Cannot match queries of single letter words
Closed this issue · 3 comments
I'm having issues with queries that contain single letter words such as "a" or "I". Specifically phrases such as "drinking a" or "I want". I pulled down the source to test if it was an issue in my usage or in the library and it appears to be in the library. To repro, open the benchmark test and replace the word "cheese" in the queries and documents to the word "a"
Is this a limitation of the presearchers? I am testing Luwak as a Lucene replacement an have not observed this before so I do think it is something outside of Lucene. If it is, I don't mind contributing code but I am not familiar enough to know where to start looking-could you point me in that direction?
Also notable, in my usages I am removing stop words so it's not an issue of having nothing to match on.
That'll be the StandardAnalyzer automatically removing English stopwords - I get bitten by this everytime I write a test with "a b c" as a document :)

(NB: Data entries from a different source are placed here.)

-- ==== Sys2Proof/Laws/Kept.lean ====
section
/-!
SUPPORT. Fuses only rise (R353), an authority's counter (R332), and the range of the issue allowance (R403).
-/

set_option Elab.async false

namespace Sys2Proof.Machine

/-- R353: burning a bit clears none. -/
theorem Fuses.set_isSet (f : Fuses) (b c : FuseBit) (h : f.isSet b = true) : (f.set c).isSet b = true := by
  cases b with
  | word x i =>
    cases c with
    | word y j =>
      simp only [Fuses.isSet, Fuses.set, vmod_get] at *
      split
      · exact bit_setBit_true _ _ _ h
      · exact h
    | marker k y j => exact h
  | marker l x i =>
    cases c with
    | word y j => exact h
    | marker k y j =>
      simp only [Fuses.isSet, Fuses.set, Fuses.slot, List.getElem?_modify] at *
      have key : ∀ o : Option MarkerSlot, bit (o.getD {}).copies[x] i = true →
          bit (((fun a => if k = l then a.set y j else a) <$> o).getD {}).copies[x] i = true := by
        intro o g
        cases o with
        | none => exact g
        | some m =>
          simp only [Option.map_eq_map, Option.map_some, Option.getD_some] at *
          split
          · simp only [MarkerSlot.set, vmod_get]
            split
            · exact bit_setBit_true _ _ _ g
            · exact g
          · exact g
      exact key _ h

theorem Fuses.set_rises (f : Fuses) (b : FuseBit) : f.Rises (f.set b) := by
  refine ⟨fun c h => f.set_isSet c b h, ?_, ?_, ?_, ?_, ?_⟩ <;> cases b <;> simp [Fuses.set]

theorem Fuses.burn_rises : ∀ (bs : List FuseBit) (f : Fuses) (fails : Option Nat), f.Rises (f.burn fails bs).1 := by
  intro bs
  induction bs with
  | nil => intro f _; exact Fuses.Rises.same f
  | cons b bs ih =>
    intro f fails
    unfold Fuses.burn
    split
    · exact ih f fails
    · split
      · exact (f.set_rises b).trans (ih _ _)
      · exact Fuses.Rises.same f
      · exact (f.set_rises b).trans (ih _ _)

theorem Fuses.resolve_rises (f : Fuses) : f.Rises f.resolve.1 := by
  unfold Fuses.resolve
  split
  · exact Fuses.Rises.same f
  · split
    · exact Fuses.burn_rises _ f none
    · exact Fuses.burn_rises _ f none

theorem State.authorityOf_counter {s : State} {c : Critical} {auth : Nat} {key : BitVec 384} {stored : DWord}
    (e : s.authorityOf c = .ok (auth, key, stored)) :
    (auth = 1 → stored = s.fuse.ctrVendor) ∧ (auth = 2 → stored = s.fuse.ctrOperator) := by
  unfold State.authorityOf at e
  repeat' (first | (dsimp only at e; split at e) | split at e)
  all_goals cases e
  all_goals simp

theorem PwrState.nextD_range {x : PwrState} (h : x.InRange) (p1 p10 : Nat) (ten below : Bool) :
    8 ≤ x.nextD p1 p10 ten below ∧ x.nextD p1 p10 ten below ≤ 64 := by
  obtain ⟨-, -, -, -, h8, h64⟩ := h
  unfold PwrState.nextD
  dsimp only
  split
  · omega
  · split
    · split <;> omega
    · split <;> omega
end Sys2Proof.Machine
end

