-- ==== Sys2Proof/Laws/LeadsAtomic.lean ====
section
/-!
SUPPORT. What the operations of Machine/Atomic.lean keep (State.Leads).
-/

set_option linter.unusedTactic false
set_option linter.unreachableTactic false
set_option linter.unusedVariables false

set_option Elab.async false

namespace Sys2Proof.Machine

theorem State.atomicLoc_leads {P : Piece → Prop} [Fact (P .fields)] [Fact (P .hbm)] [Fact (P .mem)] [Fact (P .ras)] [Fact (P .twin)] {s₀ s : State} (h : s₀.Leads P s) (g : Agent) (pa : BitVec 52) (l : Loc) (op : AtomicOp) (off operand compare : Nat) (marked : Bool) (flips : BitVec 544) :
    s₀.Leads P (State.atomicLoc s g pa l op off operand compare marked flips).2 := by
  unfold State.atomicLoc
  (try dsimp only)
  with_reducible repeat' (first | assumption | apply ite_leads | apply State.putCode_leads | apply State.readLoc_leads | refine snd_leads (by assumption) ?_ | split)

theorem State.atomicAt_leads {P : Piece → Prop} [Fact (P .fields)] [Fact (P .hbm)] [Fact (P .mem)] [Fact (P .ras)] [Fact (P .twin)] {s₀ s : State} (h : s₀.Leads P s) (g : Agent) (pa0 : BitVec 52) (op : AtomicOp) (off operand compare : Nat) (marked : Bool) (flips : BitVec 544) :
    s₀.Leads P (State.atomicAt s g pa0 op off operand compare marked flips).2 := by
  unfold State.atomicAt
  (try dsimp only)
  with_reducible repeat' (first | assumption | apply ite_leads | apply State.atomicLoc_leads | apply State.unbackedEvent_leads | refine snd_leads (by assumption) ?_ | split)

theorem State.answerTxn_leads {P : Piece → Prop} [Fact (P .net)] {s₀ s : State} (h : s₀.Leads P s) (id : TxId) (status : BitVec 3) (data : List CodeWord) :
    s₀.Leads P (State.answerTxn s id status data) := by
  unfold State.answerTxn
  (try dsimp only)
  with_reducible repeat' (first | intro _ | assumption | apply ite_leads | apply State.modNet_leads | split)

theorem State.remember_leads {P : Piece → Prop} [Fact (P .net)] {s₀ s : State} (h : s₀.Leads P s) (f : FieldId) (ni : NiId) (id : TxId) (status : BitVec 3) (data : List CodeWord) :
    s₀.Leads P (State.remember s f ni id status data) := by
  unfold State.remember
  with_reducible repeat' (first | assumption | apply ite_leads | apply State.modNet_leads | split)

end Sys2Proof.Machine
end

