theorem State.answerAll_leads {P : Piece → Prop} [Fact (P .fields)] [Fact (P .hbm)] [Fact (P .mem)] [Fact (P .net)] [Fact (P .coh)] [Fact (P .ras)] [Fact (P .twin)] [Fact (P .draws)] [Fact (P .out)] {s₀ s : State} (h : s₀.Leads P s) (f : FieldId) (line : Nat) :
    s₀.Leads P (State.answerAll s f line) := by
  unfold State.answerAll
  (try dsimp only)
  with_reducible repeat' (first | intro _ | assumption | apply ite_leads | apply State.outsideAnswer_leads | apply State.snoopLost_leads | apply State.takeAnswer_leads | apply State.hubAnswer_leads | apply foldl_leads | apply foldl_leads_snd | refine snd_leads (by assumption) ?_ | split)

theorem State.runCoh_leads {P : Piece → Prop} [Fact (P .fields)] [Fact (P .hbm)] [Fact (P .mem)] [Fact (P .net)] [Fact (P .coh)] [Fact (P .ras)] [Fact (P .twin)] [Fact (P .draws)] [Fact (P .out)] {s₀ s : State} (h : s₀.Leads P s) (line : Nat) (req : CohReq) (tint : TintId) :
    s₀.Leads P (State.runCoh s line req tint).2 := by
  unfold State.runCoh
  (try dsimp only)
  with_reducible repeat' (first | intro _ | assumption | apply ite_leads | apply State.answerAll_leads | apply State.requestCoh_leads | apply State.pump_leads | apply State.unblock_leads | apply foldl_leads | apply foldl_leads_snd | refine snd_leads (by assumption) ?_ | split)

theorem State.cohRead_leads {P : Piece → Prop} [Fact (P .fields)] [Fact (P .hbm)] [Fact (P .mem)] [Fact (P .net)] [Fact (P .coh)] [Fact (P .ras)] [Fact (P .twin)] [Fact (P .draws)] [Fact (P .out)] {s₀ s : State} (h : s₀.Leads P s) (a : AgentId) (tint : TintId) (pa : BitVec 52) :
    s₀.Leads P (State.cohRead s a tint pa).2 := by
  unfold State.cohRead
  (try dsimp only)
  with_reducible repeat' (first | assumption | apply ite_leads | apply State.runCoh_leads | apply State.takeLine_leads | refine snd_leads (by assumption) ?_ | split)

theorem State.cohWrite_leads {P : Piece → Prop} [Fact (P .fields)] [Fact (P .hbm)] [Fact (P .mem)] [Fact (P .net)] [Fact (P .coh)] [Fact (P .ras)] [Fact (P .twin)] [Fact (P .draws)] [Fact (P .out)] {s₀ s : State} (h : s₀.Leads P s) (a : AgentId) (tint : TintId) (pa : BitVec 52) (w : CodeWord) :
    s₀.Leads P (State.cohWrite s a tint pa w) := by
  unfold State.cohWrite
  (try dsimp only)
  with_reducible repeat' (first | assumption | apply ite_leads | apply State.runCoh_leads | apply State.takeLine_leads | apply State.modCached_leads | refine snd_leads (by assumption) ?_ | split)

theorem State.cohReadPlain_leads {P : Piece → Prop} [Fact (P .fields)] [Fact (P .hbm)] [Fact (P .mem)] [Fact (P .net)] [Fact (P .coh)] [Fact (P .ras)] [Fact (P .twin)] [Fact (P .draws)] [Fact (P .out)] {s₀ s0 : State} (h : s₀.Leads P s0) (src : FieldId × NiId) (p : PanelId) (t : TintId) (pa : BitVec 52) :
    s₀.Leads P (State.cohReadPlain s0 src p t pa).2 := by
  unfold State.cohReadPlain
  (try dsimp only)
  with_reducible repeat' (first | assumption | apply ite_leads | apply State.runCoh_leads | apply State.counted_leads | apply State.wayLog_leads | refine snd_leads (by assumption) ?_ | split)

theorem State.cohWritePlain_leads {P : Piece → Prop} [Fact (P .fields)] [Fact (P .hbm)] [Fact (P .mem)] [Fact (P .net)] [Fact (P .coh)] [Fact (P .ras)] [Fact (P .twin)] [Fact (P .draws)] [Fact (P .out)] {s₀ s0 : State} (h : s₀.Leads P s0) (src : FieldId × NiId) (p : PanelId) (t : TintId) (pa : BitVec 52) (w : CodeWord) :
    s₀.Leads P (State.cohWritePlain s0 src p t pa w).2 := by
  unfold State.cohWritePlain
  (try dsimp only)
  with_reducible repeat' (first | assumption | apply ite_leads | apply State.runCoh_leads | apply State.counted_leads | apply State.wayLog_leads | refine snd_leads (by assumption) ?_ | split)

theorem State.cohWriteRun_leads {P : Piece → Prop} [Fact (P .fields)] [Fact (P .hbm)] [Fact (P .mem)] [Fact (P .net)] [Fact (P .coh)] [Fact (P .ras)] [Fact (P .twin)] [Fact (P .draws)] [Fact (P .out)] {s₀ : State} : ∀ (x : List CodeWord) (src : FieldId × NiId) (p : PanelId) (t : TintId) (pa : BitVec 52) {s : State}, s₀.Leads P s → s₀.Leads P (State.cohWriteRun s src p t pa x).2 := by
  intro x
  induction x with
  | nil =>
    intro src p t pa s h
    unfold State.cohWriteRun; (try dsimp only)
    with_reducible repeat' (first | assumption | apply ite_leads | apply State.cohWritePlain_leads | apply ih | refine snd_leads (by assumption) ?_ | split)
  | cons y ys ih =>
    intro src p t pa s h
    unfold State.cohWriteRun; (try dsimp only)
    with_reducible repeat' (first | assumption | apply ite_leads | apply State.cohWritePlain_leads | apply ih | refine snd_leads (by assumption) ?_ | split)

end Sys2Proof.Machine
end

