theorem State.sendSignals_leads {P : Piece → Prop} [Fact (P .arrays)] [Fact (P .net)] [Fact (P .ports)] [Fact (P .pnl)] {s₀ : State} : ∀ (x : List Word) (a : ArrayId) {s : State}, s₀.Leads P s →
    ∀ {u : State}, State.sendSignals s a x = some u → s₀.Leads P u := by
  intro x
  induction x with
  | nil => intro a s h u e; unfold State.sendSignals at e; rw [Option.some.injEq] at e; exact e ▸ h
  | cons y ys ih =>
    intro a s h u e
    unfold State.sendSignals at e
    obtain ⟨t, m, j⟩ := Option.bind_eq_some_iff.mp e
    exact ih a (State.sendSignal_leads h a y m) j

theorem execStepend_leads {P : Piece → Prop} {s₀ s : State} (h : s₀.Leads P s) (a : ArrayId) {t : State} (e : execStepend a s = .next t)
    (pArrays : P .arrays) (pPorts : P .ports) (pPnl : P .pnl) (pRas : P .ras) (pOut : P .out) :
    s₀.Leads P t := by
  have _ : Fact (P .arrays) := ⟨pArrays⟩
  have _ : Fact (P .ports) := ⟨pPorts⟩
  have _ : Fact (P .pnl) := ⟨pPnl⟩
  have _ : Fact (P .ras) := ⟨pRas⟩
  have _ : Fact (P .out) := ⟨pOut⟩
  unfold execStepend at e
  cases e
  (try dsimp only)
  with_reducible repeat' (first | assumption | apply ite_leads | apply State.issued_leads | apply State.endStep_leads | apply State.modSeq_leads | refine snd_leads (by assumption) ?_ | split)

theorem execStepCommit_leads {P : Piece → Prop} {s₀ s : State} (h : s₀.Leads P s) (a : ArrayId) {t : State} (e : execStepCommit a s = .next t)
    (pArrays : P .arrays) (pNet : P .net) (pPorts : P .ports) (pPnl : P .pnl) (pOut : P .out) :
    s₀.Leads P t := by
  have _ : Fact (P .arrays) := ⟨pArrays⟩
  have _ : Fact (P .net) := ⟨pNet⟩
  have _ : Fact (P .ports) := ⟨pPorts⟩
  have _ : Fact (P .pnl) := ⟨pPnl⟩
  have _ : Fact (P .out) := ⟨pOut⟩
  unfold execStepCommit at e
  cases e
  (try dsimp only)
  with_reducible repeat' (first | assumption | apply ite_leads | refine State.sendSignals_leads _ _ ?_ (by assumption) | apply State.insRetired_leads | apply State.modSeq_leads | refine snd_leads (by assumption) ?_ | split)

theorem execSignal_leads {P : Piece → Prop} {s₀ s : State} (h : s₀.Leads P s) (a : ArrayId) {t : State} (e : execSignal a s = .next t)
    (pArrays : P .arrays) (pNet : P .net) (pPorts : P .ports) (pPnl : P .pnl) (pRas : P .ras) (pOut : P .out) :
    s₀.Leads P t := by
  have _ : Fact (P .arrays) := ⟨pArrays⟩
  have _ : Fact (P .net) := ⟨pNet⟩
  have _ : Fact (P .ports) := ⟨pPorts⟩
  have _ : Fact (P .pnl) := ⟨pPnl⟩
  have _ : Fact (P .ras) := ⟨pRas⟩
  have _ : Fact (P .out) := ⟨pOut⟩
  unfold execSignal at e
  cases e
  (try dsimp only)
  with_reducible repeat' (first | assumption | apply ite_leads | refine State.sendSignals_leads _ _ ?_ (by assumption) | apply State.insDone_leads | apply State.issued_leads | apply State.endStep_leads | apply State.modSeq_leads | refine snd_leads (by assumption) ?_ | split)

theorem execWaitc_leads {P : Piece → Prop} {s₀ s : State} (h : s₀.Leads P s) (a : ArrayId) {t : State} (e : execWaitc a s = .next t)
    (pArrays : P .arrays) (pPnl : P .pnl) (pOut : P .out) :
    s₀.Leads P t := by
  have _ : Fact (P .arrays) := ⟨pArrays⟩
  have _ : Fact (P .pnl) := ⟨pPnl⟩
  have _ : Fact (P .out) := ⟨pOut⟩
  unfold execWaitc at e
  cases e
  (try dsimp only)
  with_reducible repeat' (first | assumption | apply ite_leads | apply State.insDone_leads | refine snd_leads (by assumption) ?_ | split)

theorem execLoop_leads {P : Piece → Prop} {s₀ s : State} (h : s₀.Leads P s) (a : ArrayId) {t : State} (e : execLoop a s = .next t)
    (pArrays : P .arrays) (pPorts : P .ports) (pPnl : P .pnl) (pRas : P .ras) (pOut : P .out) :
    s₀.Leads P t := by
  have _ : Fact (P .arrays) := ⟨pArrays⟩
  have _ : Fact (P .ports) := ⟨pPorts⟩
  have _ : Fact (P .pnl) := ⟨pPnl⟩
  have _ : Fact (P .ras) := ⟨pRas⟩
  have _ : Fact (P .out) := ⟨pOut⟩
  unfold execLoop at e
  cases e
  (try dsimp only)
  with_reducible repeat' (first | assumption | apply ite_leads | apply State.insDone_leads | apply State.issued_leads | apply State.endStep_leads | apply State.modSeq_leads | refine snd_leads (by assumption) ?_ | split)

theorem execEndloop_leads {P : Piece → Prop} {s₀ s : State} (h : s₀.Leads P s) (a : ArrayId) {t : State} (e : execEndloop a s = .next t)
    (pArrays : P .arrays) (pPorts : P .ports) (pPnl : P .pnl) (pRas : P .ras) (pOut : P .out) :
    s₀.Leads P t := by
  have _ : Fact (P .arrays) := ⟨pArrays⟩
  have _ : Fact (P .ports) := ⟨pPorts⟩
  have _ : Fact (P .pnl) := ⟨pPnl⟩
  have _ : Fact (P .ras) := ⟨pRas⟩
  have _ : Fact (P .out) := ⟨pOut⟩
  unfold execEndloop at e
  cases e
  (try dsimp only)
  with_reducible repeat' (first | assumption | apply ite_leads | apply State.insDone_leads | apply State.issued_leads | apply State.endStep_leads | apply State.modSeq_leads | refine snd_leads (by assumption) ?_ | split)

theorem execNop_leads {P : Piece → Prop} {s₀ s : State} (h : s₀.Leads P s) (a : ArrayId) {t : State} (e : execNop a s = .next t)
    (pArrays : P .arrays) (pPnl : P .pnl) (pOut : P .out) :
    s₀.Leads P t := by
  have _ : Fact (P .arrays) := ⟨pArrays⟩
  have _ : Fact (P .pnl) := ⟨pPnl⟩
  have _ : Fact (P .out) := ⟨pOut⟩
  unfold execNop at e
  cases e
  with_reducible repeat' (first | assumption | apply ite_leads | apply State.insDone_leads | split)

theorem execDload_leads {P : Piece → Prop} {s₀ s : State} (h : s₀.Leads P s) (a : ArrayId) {t : State} (e : execDload a s = .next t)
    (pArrays : P .arrays) (pFields : P .fields) (pHbm : P .hbm) (pMem : P .mem) (pNet : P .net) (pCoh : P .coh) (pPorts : P .ports) (pPnl : P .pnl) (pRas : P .ras) (pTwin : P .twin) (pLines : P .lines) (pDraws : P .draws) (pOut : P .out) :
    s₀.Leads P t := by
  have _ : Fact (P .arrays) := ⟨pArrays⟩
  have _ : Fact (P .fields) := ⟨pFields⟩
  have _ : Fact (P .hbm) := ⟨pHbm⟩
  have _ : Fact (P .mem) := ⟨pMem⟩
  have _ : Fact (P .net) := ⟨pNet⟩
  have _ : Fact (P .coh) := ⟨pCoh⟩
  have _ : Fact (P .ports) := ⟨pPorts⟩
  have _ : Fact (P .pnl) := ⟨pPnl⟩
  have _ : Fact (P .ras) := ⟨pRas⟩
  have _ : Fact (P .twin) := ⟨pTwin⟩
  have _ : Fact (P .lines) := ⟨pLines⟩
  have _ : Fact (P .draws) := ⟨pDraws⟩
  have _ : Fact (P .out) := ⟨pOut⟩
  unfold execDload at e
  cases e
  (try dsimp only)
  with_reducible repeat' (first | intro _ | assumption | apply ite_leads | apply State.stallSeq_leads | apply State.readTile_leads | apply State.insDone_leads | apply State.issued_leads | apply State.consumed_leads | apply State.progress_leads | apply State.modCube_leads | apply foldl_leads | apply foldl_leads_snd | refine snd_leads (by assumption) ?_ | split)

That looks about like what was going on! I had a generic object mapper that used reflection to parse a JSON document to a flat Lucene Document and a separate piece that handled the Lucene Query Parser instantiation, my implementation supports ranges so there's a bit more involved in the setup, and only one of the two, since they both require Analyzers, was properly using a StandardAnalyzer without stopwords.
Dang it.
Thanks for your quick help though! I'm interested in contributing to Luwak as I've grown to be a great fan of it so you may see something from me in the near future!